§ Data for this task
↓
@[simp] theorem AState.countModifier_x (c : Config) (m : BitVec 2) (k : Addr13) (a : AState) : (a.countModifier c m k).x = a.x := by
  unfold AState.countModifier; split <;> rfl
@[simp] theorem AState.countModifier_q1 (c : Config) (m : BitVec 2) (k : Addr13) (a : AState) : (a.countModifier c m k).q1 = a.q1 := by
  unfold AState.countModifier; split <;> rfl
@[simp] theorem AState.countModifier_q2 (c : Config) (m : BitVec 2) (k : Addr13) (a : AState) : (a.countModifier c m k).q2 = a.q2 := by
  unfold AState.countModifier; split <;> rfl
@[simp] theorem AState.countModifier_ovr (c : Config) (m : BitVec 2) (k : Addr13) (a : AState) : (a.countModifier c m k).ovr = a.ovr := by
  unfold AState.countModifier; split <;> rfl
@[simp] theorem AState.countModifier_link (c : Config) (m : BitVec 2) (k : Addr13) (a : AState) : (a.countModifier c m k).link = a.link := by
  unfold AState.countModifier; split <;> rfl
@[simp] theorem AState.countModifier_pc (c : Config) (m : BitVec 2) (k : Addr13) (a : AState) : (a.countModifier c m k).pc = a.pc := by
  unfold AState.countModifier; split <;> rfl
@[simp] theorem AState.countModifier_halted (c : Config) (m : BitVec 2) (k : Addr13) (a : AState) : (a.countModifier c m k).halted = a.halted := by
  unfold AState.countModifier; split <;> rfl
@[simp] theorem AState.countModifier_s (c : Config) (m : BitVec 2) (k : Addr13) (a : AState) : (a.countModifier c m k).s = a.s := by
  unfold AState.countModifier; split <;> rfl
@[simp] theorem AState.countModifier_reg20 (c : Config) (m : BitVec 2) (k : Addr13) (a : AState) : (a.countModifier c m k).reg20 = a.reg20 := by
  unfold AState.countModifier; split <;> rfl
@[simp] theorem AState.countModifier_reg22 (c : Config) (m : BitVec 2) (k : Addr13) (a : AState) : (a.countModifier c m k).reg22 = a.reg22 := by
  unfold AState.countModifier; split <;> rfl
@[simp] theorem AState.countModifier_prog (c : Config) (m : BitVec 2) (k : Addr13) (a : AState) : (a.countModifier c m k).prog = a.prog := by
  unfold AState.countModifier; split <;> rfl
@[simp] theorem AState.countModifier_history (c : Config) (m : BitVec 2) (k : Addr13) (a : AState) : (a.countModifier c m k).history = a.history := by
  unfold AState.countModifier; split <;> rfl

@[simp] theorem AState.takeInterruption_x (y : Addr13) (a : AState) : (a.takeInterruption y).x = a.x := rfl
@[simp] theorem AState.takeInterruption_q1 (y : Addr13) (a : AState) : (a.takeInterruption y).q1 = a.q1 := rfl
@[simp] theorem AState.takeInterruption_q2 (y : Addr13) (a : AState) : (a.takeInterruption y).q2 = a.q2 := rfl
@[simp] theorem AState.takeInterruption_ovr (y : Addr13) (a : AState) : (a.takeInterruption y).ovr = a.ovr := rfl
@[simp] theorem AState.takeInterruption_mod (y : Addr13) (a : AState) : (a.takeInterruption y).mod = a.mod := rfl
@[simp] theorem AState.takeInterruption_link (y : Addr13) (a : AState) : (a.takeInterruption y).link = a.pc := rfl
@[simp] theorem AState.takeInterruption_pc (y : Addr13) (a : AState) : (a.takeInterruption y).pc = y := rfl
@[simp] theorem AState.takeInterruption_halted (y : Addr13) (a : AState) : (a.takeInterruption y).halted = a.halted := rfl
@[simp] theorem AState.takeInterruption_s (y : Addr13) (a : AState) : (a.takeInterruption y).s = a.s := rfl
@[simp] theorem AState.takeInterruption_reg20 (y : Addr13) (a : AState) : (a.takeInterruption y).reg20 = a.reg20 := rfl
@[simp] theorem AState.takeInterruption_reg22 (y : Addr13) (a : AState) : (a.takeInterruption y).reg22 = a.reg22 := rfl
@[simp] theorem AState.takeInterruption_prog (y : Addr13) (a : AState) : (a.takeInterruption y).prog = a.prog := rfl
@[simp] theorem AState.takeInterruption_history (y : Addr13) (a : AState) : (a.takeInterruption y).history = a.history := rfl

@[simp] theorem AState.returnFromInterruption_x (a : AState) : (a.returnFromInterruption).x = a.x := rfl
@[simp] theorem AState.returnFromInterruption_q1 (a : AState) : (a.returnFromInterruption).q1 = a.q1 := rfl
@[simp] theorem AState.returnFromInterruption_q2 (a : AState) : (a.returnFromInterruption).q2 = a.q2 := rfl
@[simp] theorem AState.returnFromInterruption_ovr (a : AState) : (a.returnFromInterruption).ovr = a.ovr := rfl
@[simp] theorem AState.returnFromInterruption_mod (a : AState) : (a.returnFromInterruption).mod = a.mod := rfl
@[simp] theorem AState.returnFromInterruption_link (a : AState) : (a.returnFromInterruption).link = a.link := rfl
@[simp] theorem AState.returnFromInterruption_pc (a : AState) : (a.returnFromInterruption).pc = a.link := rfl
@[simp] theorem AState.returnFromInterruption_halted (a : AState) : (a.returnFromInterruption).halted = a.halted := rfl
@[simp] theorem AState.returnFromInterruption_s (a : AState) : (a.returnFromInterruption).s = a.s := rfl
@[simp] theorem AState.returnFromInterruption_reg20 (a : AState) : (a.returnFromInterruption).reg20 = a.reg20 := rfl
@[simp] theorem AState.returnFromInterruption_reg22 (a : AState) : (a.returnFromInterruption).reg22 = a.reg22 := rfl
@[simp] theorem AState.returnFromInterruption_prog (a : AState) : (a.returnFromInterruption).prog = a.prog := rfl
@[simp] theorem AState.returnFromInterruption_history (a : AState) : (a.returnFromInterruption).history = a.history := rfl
↑
↓
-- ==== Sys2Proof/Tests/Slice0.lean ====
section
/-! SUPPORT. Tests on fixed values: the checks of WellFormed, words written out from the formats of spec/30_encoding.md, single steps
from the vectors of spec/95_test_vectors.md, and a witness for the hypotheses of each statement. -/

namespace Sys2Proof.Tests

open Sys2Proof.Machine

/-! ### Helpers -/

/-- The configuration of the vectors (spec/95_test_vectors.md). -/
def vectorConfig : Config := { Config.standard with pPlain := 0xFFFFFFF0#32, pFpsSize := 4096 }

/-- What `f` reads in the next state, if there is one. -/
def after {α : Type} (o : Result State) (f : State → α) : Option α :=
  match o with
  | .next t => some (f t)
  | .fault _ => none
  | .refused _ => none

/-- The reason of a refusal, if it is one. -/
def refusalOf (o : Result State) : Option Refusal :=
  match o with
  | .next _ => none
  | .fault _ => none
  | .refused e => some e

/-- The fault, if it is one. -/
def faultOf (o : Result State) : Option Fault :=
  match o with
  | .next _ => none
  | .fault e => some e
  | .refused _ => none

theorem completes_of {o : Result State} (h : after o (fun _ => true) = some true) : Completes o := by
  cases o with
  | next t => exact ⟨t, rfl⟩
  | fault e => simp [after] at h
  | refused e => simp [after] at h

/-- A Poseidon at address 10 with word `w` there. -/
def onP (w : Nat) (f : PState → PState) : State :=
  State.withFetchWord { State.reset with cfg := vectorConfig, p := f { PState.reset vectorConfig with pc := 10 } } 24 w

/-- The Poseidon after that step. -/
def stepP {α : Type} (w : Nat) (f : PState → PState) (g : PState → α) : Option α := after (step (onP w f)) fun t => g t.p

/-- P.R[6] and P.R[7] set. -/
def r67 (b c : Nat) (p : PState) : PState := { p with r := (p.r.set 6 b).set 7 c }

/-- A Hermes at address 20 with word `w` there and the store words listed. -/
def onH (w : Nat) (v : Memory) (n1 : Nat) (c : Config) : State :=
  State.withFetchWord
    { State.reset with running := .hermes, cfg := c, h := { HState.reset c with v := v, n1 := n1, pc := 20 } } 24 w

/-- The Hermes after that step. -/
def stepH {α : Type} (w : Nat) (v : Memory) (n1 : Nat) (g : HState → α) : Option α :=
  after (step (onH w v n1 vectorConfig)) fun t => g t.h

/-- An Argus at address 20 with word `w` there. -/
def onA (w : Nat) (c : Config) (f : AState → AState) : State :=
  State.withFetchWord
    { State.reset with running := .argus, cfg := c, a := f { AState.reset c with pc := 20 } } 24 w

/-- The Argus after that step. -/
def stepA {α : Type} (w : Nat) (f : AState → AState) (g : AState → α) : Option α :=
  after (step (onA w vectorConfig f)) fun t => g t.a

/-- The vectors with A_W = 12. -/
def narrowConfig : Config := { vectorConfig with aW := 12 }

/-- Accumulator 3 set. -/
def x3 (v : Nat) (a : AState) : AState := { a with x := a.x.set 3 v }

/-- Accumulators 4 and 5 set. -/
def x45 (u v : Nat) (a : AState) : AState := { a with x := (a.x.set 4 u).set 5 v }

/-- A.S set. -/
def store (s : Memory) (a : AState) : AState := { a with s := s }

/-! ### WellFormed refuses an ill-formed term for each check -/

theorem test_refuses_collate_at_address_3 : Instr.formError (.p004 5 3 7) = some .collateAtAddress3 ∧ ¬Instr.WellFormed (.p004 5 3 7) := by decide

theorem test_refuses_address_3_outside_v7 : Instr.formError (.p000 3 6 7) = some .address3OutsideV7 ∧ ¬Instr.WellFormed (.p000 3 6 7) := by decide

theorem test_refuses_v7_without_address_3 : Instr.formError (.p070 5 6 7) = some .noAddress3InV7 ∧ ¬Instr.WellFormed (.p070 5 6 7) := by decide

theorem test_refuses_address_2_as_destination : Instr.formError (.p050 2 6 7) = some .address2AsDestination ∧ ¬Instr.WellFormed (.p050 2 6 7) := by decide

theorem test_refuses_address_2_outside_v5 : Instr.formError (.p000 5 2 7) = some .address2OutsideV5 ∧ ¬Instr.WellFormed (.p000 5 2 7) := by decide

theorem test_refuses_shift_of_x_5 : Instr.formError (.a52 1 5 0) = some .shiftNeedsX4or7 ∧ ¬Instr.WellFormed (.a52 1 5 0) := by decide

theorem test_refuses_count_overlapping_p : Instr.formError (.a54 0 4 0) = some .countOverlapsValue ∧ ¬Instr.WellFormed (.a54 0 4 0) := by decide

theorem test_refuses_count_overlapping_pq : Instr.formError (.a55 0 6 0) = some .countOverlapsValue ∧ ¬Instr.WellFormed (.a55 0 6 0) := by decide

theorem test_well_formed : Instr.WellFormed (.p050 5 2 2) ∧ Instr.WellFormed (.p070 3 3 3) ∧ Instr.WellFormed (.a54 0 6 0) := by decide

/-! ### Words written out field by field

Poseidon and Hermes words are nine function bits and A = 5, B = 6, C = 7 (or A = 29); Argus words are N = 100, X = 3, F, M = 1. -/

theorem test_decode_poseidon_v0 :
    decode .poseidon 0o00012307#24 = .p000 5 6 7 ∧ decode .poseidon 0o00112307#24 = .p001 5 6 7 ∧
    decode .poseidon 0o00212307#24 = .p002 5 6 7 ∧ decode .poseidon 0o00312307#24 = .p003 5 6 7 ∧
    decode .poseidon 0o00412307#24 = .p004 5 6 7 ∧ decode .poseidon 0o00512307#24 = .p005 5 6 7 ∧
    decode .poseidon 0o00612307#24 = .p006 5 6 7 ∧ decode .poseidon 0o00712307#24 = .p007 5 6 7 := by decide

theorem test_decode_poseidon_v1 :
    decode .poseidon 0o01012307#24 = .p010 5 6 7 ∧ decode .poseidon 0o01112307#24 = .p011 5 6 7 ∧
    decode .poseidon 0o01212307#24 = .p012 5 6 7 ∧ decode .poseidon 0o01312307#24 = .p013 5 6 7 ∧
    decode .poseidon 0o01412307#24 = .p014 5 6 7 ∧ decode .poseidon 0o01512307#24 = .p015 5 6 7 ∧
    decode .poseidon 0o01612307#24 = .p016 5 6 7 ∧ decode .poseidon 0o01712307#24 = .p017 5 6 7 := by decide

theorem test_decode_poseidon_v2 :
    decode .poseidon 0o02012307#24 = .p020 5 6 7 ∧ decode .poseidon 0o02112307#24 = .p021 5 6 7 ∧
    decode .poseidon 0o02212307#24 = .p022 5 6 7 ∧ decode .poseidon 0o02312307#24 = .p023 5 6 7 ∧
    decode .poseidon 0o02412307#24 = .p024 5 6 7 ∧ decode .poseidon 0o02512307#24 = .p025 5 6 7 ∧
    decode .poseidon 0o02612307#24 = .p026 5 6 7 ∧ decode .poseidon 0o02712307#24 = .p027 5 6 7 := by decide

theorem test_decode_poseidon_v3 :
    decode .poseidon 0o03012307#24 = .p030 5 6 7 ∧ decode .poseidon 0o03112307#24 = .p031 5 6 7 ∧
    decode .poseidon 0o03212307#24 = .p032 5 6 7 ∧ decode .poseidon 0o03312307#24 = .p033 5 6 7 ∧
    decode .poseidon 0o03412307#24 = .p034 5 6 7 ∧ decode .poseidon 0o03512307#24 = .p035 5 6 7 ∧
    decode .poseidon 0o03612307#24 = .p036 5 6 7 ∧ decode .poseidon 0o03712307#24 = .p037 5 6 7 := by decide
↑
§ Work to be completed
Your answer should consist only of the lines above between the line holding "y).halted = a.halted := rfl" and the line holding "(a.returnFromInterruption).reg20 = a.reg20 := rfl", inclusive, each transcribed exactly.

§ Solved problem
@[simp] theorem AState.takeInterruption_halted (y : Addr13) (a : AState) : (a.takeInterruption y).halted = a.halted := rfl
@[simp] theorem AState.takeInterruption_s (y : Addr13) (a : AState) : (a.takeInterruption y).s = a.s := rfl
@[simp] theorem AState.takeInterruption_reg20 (y : Addr13) (a : AState) : (a.takeInterruption y).reg20 = a.reg20 := rfl
@[simp] theorem AState.takeInterruption_reg22 (y : Addr13) (a : AState) : (a.takeInterruption y).reg22 = a.reg22 := rfl
@[simp] theorem AState.takeInterruption_prog (y : Addr13) (a : AState) : (a.takeInterruption y).prog = a.prog := rfl
@[simp] theorem AState.takeInterruption_history (y : Addr13) (a : AState) : (a.takeInterruption y).history = a.history := rfl

@[simp] theorem AState.returnFromInterruption_x (a : AState) : (a.returnFromInterruption).x = a.x := rfl
@[simp] theorem AState.returnFromInterruption_q1 (a : AState) : (a.returnFromInterruption).q1 = a.q1 := rfl
@[simp] theorem AState.returnFromInterruption_q2 (a : AState) : (a.returnFromInterruption).q2 = a.q2 := rfl
@[simp] theorem AState.returnFromInterruption_ovr (a : AState) : (a.returnFromInterruption).ovr = a.ovr := rfl
@[simp] theorem AState.returnFromInterruption_mod (a : AState) : (a.returnFromInterruption).mod = a.mod := rfl
@[simp] theorem AState.returnFromInterruption_link (a : AState) : (a.returnFromInterruption).link = a.link := rfl
@[simp] theorem AState.returnFromInterruption_pc (a : AState) : (a.returnFromInterruption).pc = a.link := rfl
@[simp] theorem AState.returnFromInterruption_halted (a : AState) : (a.returnFromInterruption).halted = a.halted := rfl
@[simp] theorem AState.returnFromInterruption_s (a : AState) : (a.returnFromInterruption).s = a.s := rfl
@[simp] theorem AState.returnFromInterruption_reg20 (a : AState) : (a.returnFromInterruption).reg20 = a.reg20 := rfl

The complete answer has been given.